▸ Work to complete
Exactly as they appear below, repeat the lines from the one with "if k = 9 then some (some (if" through the one with "if k = 9 then some (some (1, a.toNat, v), hold)", and no others.

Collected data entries
****************

-- ==== Sys2Proof/Machine/DrvCtl.lean ====
section
/-! DEFINITION. A Drover's control block, its CHECKSTOP, watchdog and reset (R443 to R446), and the devices that the
Drovers reach through registers (Tables 11.5, 11.6, 11.19, 13.11). -/

namespace Sys2Proof.Machine

def drvOf (s : State) (d : Nat) : Drover := Tbl.get {} s.drv d

def setDrv (s : State) (d : Nat) (x : Drover) : State := { s with drv := Tbl.put {} s.drv d x }

def updDrv (s : State) (d : Nat) (f : Drover → Drover) : State := setDrv s d (f (drvOf s d))

/-- PSW (Table 11.2). -/
def Drover.psw (x : Drover) : BitVec 32 :=
  BitVec.ofNat 32 (b2n x.df 16 + b2n x.precise 8 + b2n x.xie 4 + x.priv)

/-- The registers of a core at their reset values, both caches and the store buffer dropped (R446). What the always-on
island holds of the core stays. -/
def Drover.cleared (x : Drover) : Drover :=
  { run := x.run, hold := x.hold, snapPc := x.snapPc, snapPsw := x.snapPsw, snapEsr := x.snapEsr, snapEfa := x.snapEfa,
    wdper := x.wdper, wfis := x.wfis, resets := x.resets }

/-- 33 ticks of 32.768 kHz (R443). -/
def checkstopTicks : Nat := 227390625000

/-- The core enters CHECKSTOP (R443): desc and efa are those of the exception that caused it. -/
def checkstop (d desc : Nat) (efa : BitVec 32) (s : State) : State :=
  let x := drvOf s d
  logRecord (320 + d) 1 0x15 0xFF d (leBytes 1 desc ++ leBytes 4 x.pc.toNat ++ [0, 0, 0])
    (setDrv s d { x with run := .checkstop, wfi := false, wdDue := false, resv := none, read := none, queue := [], snapPc := x.pc,
                         snapPsw := x.psw, snapEsr := desc, snapEfa := efa, ckEnd := s.now + checkstopTicks + 1 })

/-- Claims that a core holds are completed (R463) as it is reset. -/
def evcRelease (d : Nat) (e : Evc) : Evc :=
  let src := e.src.map (fun x => if x.2.act && x.2.owner == d then (x.1, ({ x.2 with act := false }).settle) else x)
  { e with src := src.filter (fun x => x.2 != {}) }

/-- Drover 0 is reset alone: the next-lowest running Drover takes the supervisor-kernel role (R591). -/
def supervisorMoves (d : Nat) (s : State) : State :=
  if d ≠ 0 then s
  else
    match [1, 2, 3].find? (fun e => (drvOf s e).run == .running && !(drvOf s e).hold) with
    | some e => { s with modes := { s.modes with roles := (List.range 4).map (fun i =>
        let m := s.modes.roles[i]?.getD 0
        if i = 0 then m &&& 0x3E else if i = e then m ||| 1 else m) } }
    | none => s

/-- The reset of one core begins (R446): why is 0 for its watchdog, 1 for the CHECKSTOP timer, 2 for another Drover. -/
def drvReset (d why : Nat) (s : State) : State :=
  let x := drvOf s d
  let s1 := setDrv (supervisorMoves d { s with evc := evcRelease d s.evc }) d
    { x.cleared with run := .reset, resets := if why < 2 then min 255 (x.resets + 1) else x.resets }
  logRecord (324 + d) 1 0x16 0xFF d (leBytes 1 why ++ List.replicate 7 0) s1

/-- A write of DRVCTL of Drover d by another Drover in M (Table 11.20). -/
def drvCtlWrite (d : Nat) (hold rst : Bool) (s : State) : State :=
  let x := drvOf s d
  let x1 := { x with hold := hold, wfi := false }
  if rst then (if x.run = .reset then setDrv s d x1 else drvReset d 2 (setDrv s d x1))
  else if x.run = .checkstop then
    setDrv s d { x1 with ckEnd := if hold then 0 else if x.hold then s.now + checkstopTicks + 1 else x.ckEnd }
  else setDrv s d x1

/-- A kick of the watchdog (R445). -/
def drvKick (d : Nat) (v : Nat) (s : State) : State :=
  if v = 0xA5 then updDrv s d (fun x => { x with first := false }) else s

/-- DRVSTAT of Drover d (Table 11.21). STATE 5, not yet released by Drover 0, is never that of Drover 0, whose register
resets to 0. -/
def Drover.stat (d : Nat) (x : Drover) : Nat :=
  (match x.run with
   | .reset => 4
   | .unreleased => if d = 0 then 0 else 5
   | .checkstop => if x.hold then 3 else 2
   | .running => if x.hold && x.read.isNone then 3 else if x.wfi then 1 else 0) + b2n x.df 8

/-- A read of the control block of Drover d. -/
def drvBlockRead (d : Nat) (x : Drover) (off : Nat) : Nat :=
  match off with
  | 0x00 => b2n (x.run == .reset) 2 + b2n x.hold 1
  | 0x04 => x.stat d
  | 0x08 => x.snapPc.toNat
  | 0x0C => x.snapPsw.toNat
  | 0x10 => x.snapEsr
  | 0x14 => x.snapEfa.toNat
  | 0x18 => x.wdper
  | 0x20 => x.resets * 256 + b2n x.wfis 2 + b2n x.first 1
  | _ => 0

/-- A write of a Drover control block by Drover e at privilege p. -/
def drvBlockWrite (e p d off v : Nat) (s : State) : State :=
  match off with
  | 0x00 => if e ≠ d ∧ p = 2 then drvCtlWrite d (v % 2 == 1) (v / 2 % 2 == 1) s else s
  | 0x18 =>
    let ms := v % 65536
    if ms = 0 ∧ s.modes.mode ≠ .workshop then s else updDrv s d (fun x => { x with wdper := ms })
  | 0x1C => drvKick d v s
  | 0x20 => updDrv s d (fun x => { x with wfis := v / 2 % 2 == 1 })
  | _ => s

/-! ### The cluster control blocks (R405, R406) -/

/-- The life-cycle states that permit debug access (Table 16.9). -/
def debugLife (s : State) : Bool := s.modes.life == 0 || s.modes.life == 3 || s.modes.life == 4

def clusterRead (k off : Nat) (s : State) : Nat × State :=
  let c := coreOf s k
  if off ≤ 0xBC then lcsRead k off s
  else
    (if off = 0x200 then c.bpm0.toNat
     else if off = 0x204 then c.bpm1.toNat
     else if off = 0x208 then c.bpm2.toNat
     else if off = 0x20C then c.bpm3.toNat
     else if off = 0x210 then c.aemask.toNat
     else if off = 0x214 then c.fmode.toNat
     else if off = 0x218 then b2n c.debug 1
     else if off = 0x21C then c.arith.toNat
     else if off = 0x220 then c.frec.toNat
     else if 0x300 ≤ off ∧ off ≤ 0x3FC then (Tbl.get 0 c.win ((off - 0x300) / 4)).toNat
     else 0, s)

def clusterWrite (k off : Nat) (v : BitVec 32) (s : State) : State :=
  let w : BitVec 24 := v.setWidth 24
  let free := bootOrWorkshop s || drained s (k / 8)
  let upd (f : SigCore → SigCore) : State := if free then updCore s k f else s
  if off ≤ 0xBC then lcsWrite k off v.toNat s
  else if off = 0x200 then upd (fun c => { c with bpm0 := w &&& 0x7FFFFF })
  else if off = 0x204 then upd (fun c => { c with bpm1 := w })
  else if off = 0x208 then upd (fun c => { c with bpm2 := w })
  else if off = 0x20C then upd (fun c => { c with bpm3 := w &&& 0x00FFFF })
  else if off = 0x210 then updCore s k (fun c => { c with aemask := w &&& 0x000700 })
  else if off = 0x214 then upd (fun c => { c with fmode := w &&& 0x00000F })
  else if off = 0x218 then (if s.modes.mode = .workshop ∧ drained s (k / 8) ∧ debugLife s then updCore s k (fun c => { c.release with debug := w.getLsbD 0 }) else s)
  else if 0x300 ≤ off ∧ off ≤ 0x3FC then upd (fun c => { c with win := Tbl.put 0 c.win ((off - 0x300) / 4) (w &&& 0xC0FFFF) })
  else s

/-! ### The device bus -/

/-- The semaphore set (Table 13.11). -/
def semBlockRead (s : State) (off : Nat) : Nat :=
  if off < 0x80 then Tbl.get 0 s.dict.sems (off / 4) else if off = 0x84 then s.dict.semres else 0

/-- A write of SEMREQ acts for Drover applications (R495). -/
def semReq (v : Nat) (s : State) : State :=
  let r := if v / 256 % 2 = 1 then semTake .apps (v % 32) s else semGive .apps (v % 32) s
  { r.2 with dict := { r.2.dict with semres := r.1.code } }

/-- A word read by Drover d at a device address. An offset that no table gives reads 0. -/
def devRead (d a : Nat) (s : State) : Nat × State :=
  if 0x20000000 ≤ a ∧ a < 0x20010000 then
    let o := a - 0x20000000
    let r := evcRead s.now d o s.evc
    let t := { s with evc := r.2 }
    (r.1, if o = 0x1000 ∨ 0x2000 ≤ o ∧ o < 0x3000 then boundClaim r.1 t else t)
  else if 0x20010000 ≤ a ∧ a < 0x20020000 then (semBlockRead s (a - 0x20010000), s)
  else if 0x20040000 ≤ a ∧ a < 0x20040100 then (drvBlockRead ((a - 0x20040000) / 64) (drvOf s ((a - 0x20040000) / 64)) (a % 64), s)
  else if 0x21000000 ≤ a ∧ a < 0x21080000 then
    let c := (a - 0x21000000) / 65536
    let o := a % 65536
    if o < 0x8000 then clusterRead (8 * c + o / 4096) (o % 4096) s else (0, s)
  else (0, s)

/-- A word written by Drover d at privilege p at a device address. -/
def devWrite (d p a : Nat) (v : BitVec 32) (s : State) : State :=
  if 0x20000000 ≤ a ∧ a < 0x20010000 then { s with evc := evcWrite s.now d (a - 0x20000000) v s.evc }
  else if a = 0x20010080 then semReq v.toNat s
  else if 0x20040000 ≤ a ∧ a < 0x20040100 then drvBlockWrite d p ((a - 0x20040000) / 64) (a % 64) v.toNat s
  else if 0x21000000 ≤ a ∧ a < 0x21080000 then
    let c := (a - 0x21000000) / 65536
    let o := a % 65536
    if o < 0x8000 then clusterWrite (8 * c + o / 4096) (o % 4096) v s else s
  else s

/-! ### The commands -/

/-- A core counts its watchdog period (R445). -/
def Drover.counts (x : Drover) : Bool :=
  x.run == .running && !x.hold && !(x.wfi && x.wfis) && x.wdper != 0

/-- WDKICK (R445): a write of v to WDKICK of Drover d. -/
def execWdkick (d : Fin 4) (v : BitVec 32) (s : State) : Out := .next (drvKick d.val v.toNat s)

/-- DRVCTL_HOLD (R443): Drover e in M writes HOLD of Drover d; a core's own write is ignored. -/
def execDrvctlHold (e d : Fin 4) (on : Bool) (s : State) : Out :=
  .next (if e ≠ d ∧ (drvOf s e.val).priv = 2 then drvCtlWrite d.val on false s else s)

/-- DRVCTL_RESET (R446): Drover e in M writes RESET of Drover d, and HOLD with it. -/
def execDrvctlReset (e d : Fin 4) (hold : Bool) (s : State) : Out :=
  .next (if e ≠ d ∧ (drvOf s e.val).priv = 2 then drvCtlWrite d.val hold true s else s)

/-- CHECKSTOP_TIMER_EXPIRY (R443). -/
def execCheckstopTimerExpiry (d : Fin 4) (s : State) : Out :=
  let x := drvOf s d.val
  .next (if x.run = .checkstop ∧ x.ckEnd ≠ 0 ∧ !x.hold then drvReset d.val 1 (advance (x.ckEnd - 1) s) else s)

/-- SEMREQ_TAKE (R495). -/
def execSemreqTake (i : Fin 32) (s : State) : Out := .next (semReq (256 + i.val) s)

/-- SEMREQ_GIVE (R495). -/
def execSemreqGive (i : Fin 32) (s : State) : Out := .next (semReq i.val s)

/-- REGISTER_WRITE (R10, R405, R406): Drover d, at its present privilege, writes a register at a device address. -/
def execRegisterWrite (d : Fin 4) (a v : BitVec 32) (s : State) : Out :=
  .next (devWrite d.val (drvOf s d.val).priv (a.toNat / 4 * 4) v s)

end Sys2Proof.Machine
end

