/-- What a routed message does (Table 15.5): event type, or none, note, velocity and the channel's new hold state. -/
def midiRoute (hold : Bool) (m : Bytes) : Option (Option (Nat × Nat × Nat) × Bool) :=
  match m with
  | [st, a, b] =>
    let k := st.toNat / 16
    let v := b.toNat
    if k = 9 then some (some (if v = 0 then (2, a.toNat, 0) else (1, a.toNat, rep7 v)), hold)
    else if k = 8 then some (some (2, a.toNat, rep7 v), hold)
    else if k = 11 ∧ a = 64 then
      (if v ≥ 64 ∧ !hold then some (some (3, 0, rep7 v), true)
       else if v < 64 ∧ hold then some (some (4, 0, rep7 v), false)
       else some (none, hold))
    else none
  | _ => none

/-- A MIDI 2.0 channel voice message (8 bytes, first byte first). -/
def midi2Route (hold : Bool) (m : Bytes) : Option (Option (Nat × Nat × Nat) × Bool) :=
  match m with
  | [_, st, a, _, d0, d1, d2, d3] =>
    let k := st.toNat / 16
    let v := d0.toNat * 256 + d1.toNat
    if k = 9 then some (some (1, a.toNat, v), hold)
    else if k = 8 then some (some (2, a.toNat, v), hold)
    else if k = 11 ∧ a = 64 then
      let up := decide (v * 65536 + d2.toNat * 256 + d3.toNat ≥ 2 ^ 31)
      (if up && !hold then some (some (3, 0, v), true) else if !up && hold then some (some (4, 0, v), false) else some (none, hold))
    else none
  | _ => none

/-- A message of an input on a channel: to the Starter, to the Drover queue, or both (R556). -/
def midiTake (u chan t : Nat) (r : Option (Option (Nat × Nat × Nat) × Bool)) (m : Bytes) (s : State) : State :=
  let routing := odBool s (0x2830 + u) 1
  match (if routing then r else none) with
  | none => midiToQueue u m s
  | some (e, hold) =>
    let x := midiIn s u
    let s1 := setMidiIn s u { x with hold := Tbl.put false x.hold chan hold }
    let s2 := match e with
      | some (ty, note, vel) => inputEvent (1 + u) chan note vel ty t s1
      | none => s1
    if odBool s (0x2830 + u) 2 then midiToQueue u m s2 else s2

/-! The DIN output (R558). -/

/-- The first byte of the messages of a source, with what is left and the status in force: a message in running status gets
its status byte where the last one to leave was another, or another source's. -/
def dinPop (src : Nat) (run : Nat × Nat) : List (Nat × Bytes) → Option Byte × List (Nat × Bytes) × (Nat × Nat)
  | [] => (none, [], run)
  | (_, []) :: rest => (none, rest, run)
  | (st, b :: bs) :: rest =>
    if b.toNat < 0x80 ∧ st ≠ 0 ∧ run ≠ (src, st) then (some (BitVec.ofNat 8 st), (st, b :: bs) :: rest, (src, st))
    else (some b, if bs = [] then rest else (st, bs) :: rest,
          if 0x80 ≤ b.toNat ∧ b.toNat < 0xF0 then (src, b.toNat) else if 0x80 ≤ b.toNat ∧ b.toNat < 0xF8 then (0, 0) else run)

****************

▸ Written response
    if k = 9 then some (some (if v = 0 then (2, a.toNat, 0) else (1, a.toNat, rep7 v)), hold)
    else if k = 8 then some (some (2, a.toNat, rep7 v), hold)
    else if k = 11 ∧ a = 64 then
      (if v ≥ 64 ∧ !hold then some (some (3, 0, rep7 v), true)
       else if v < 64 ∧ hold then some (some (4, 0, rep7 v), false)
       else some (none, hold))
    else none
  | _ => none

/-- A MIDI 2.0 channel voice message (8 bytes, first byte first). -/
def midi2Route (hold : Bool) (m : Bytes) : Option (Option (Nat × Nat × Nat) × Bool) :=
  match m with
  | [_, st, a, _, d0, d1, d2, d3] =>
    let k := st.toNat / 16
    let v := d0.toNat * 256 + d1.toNat
    if k = 9 then some (some (1, a.toNat, v), hold)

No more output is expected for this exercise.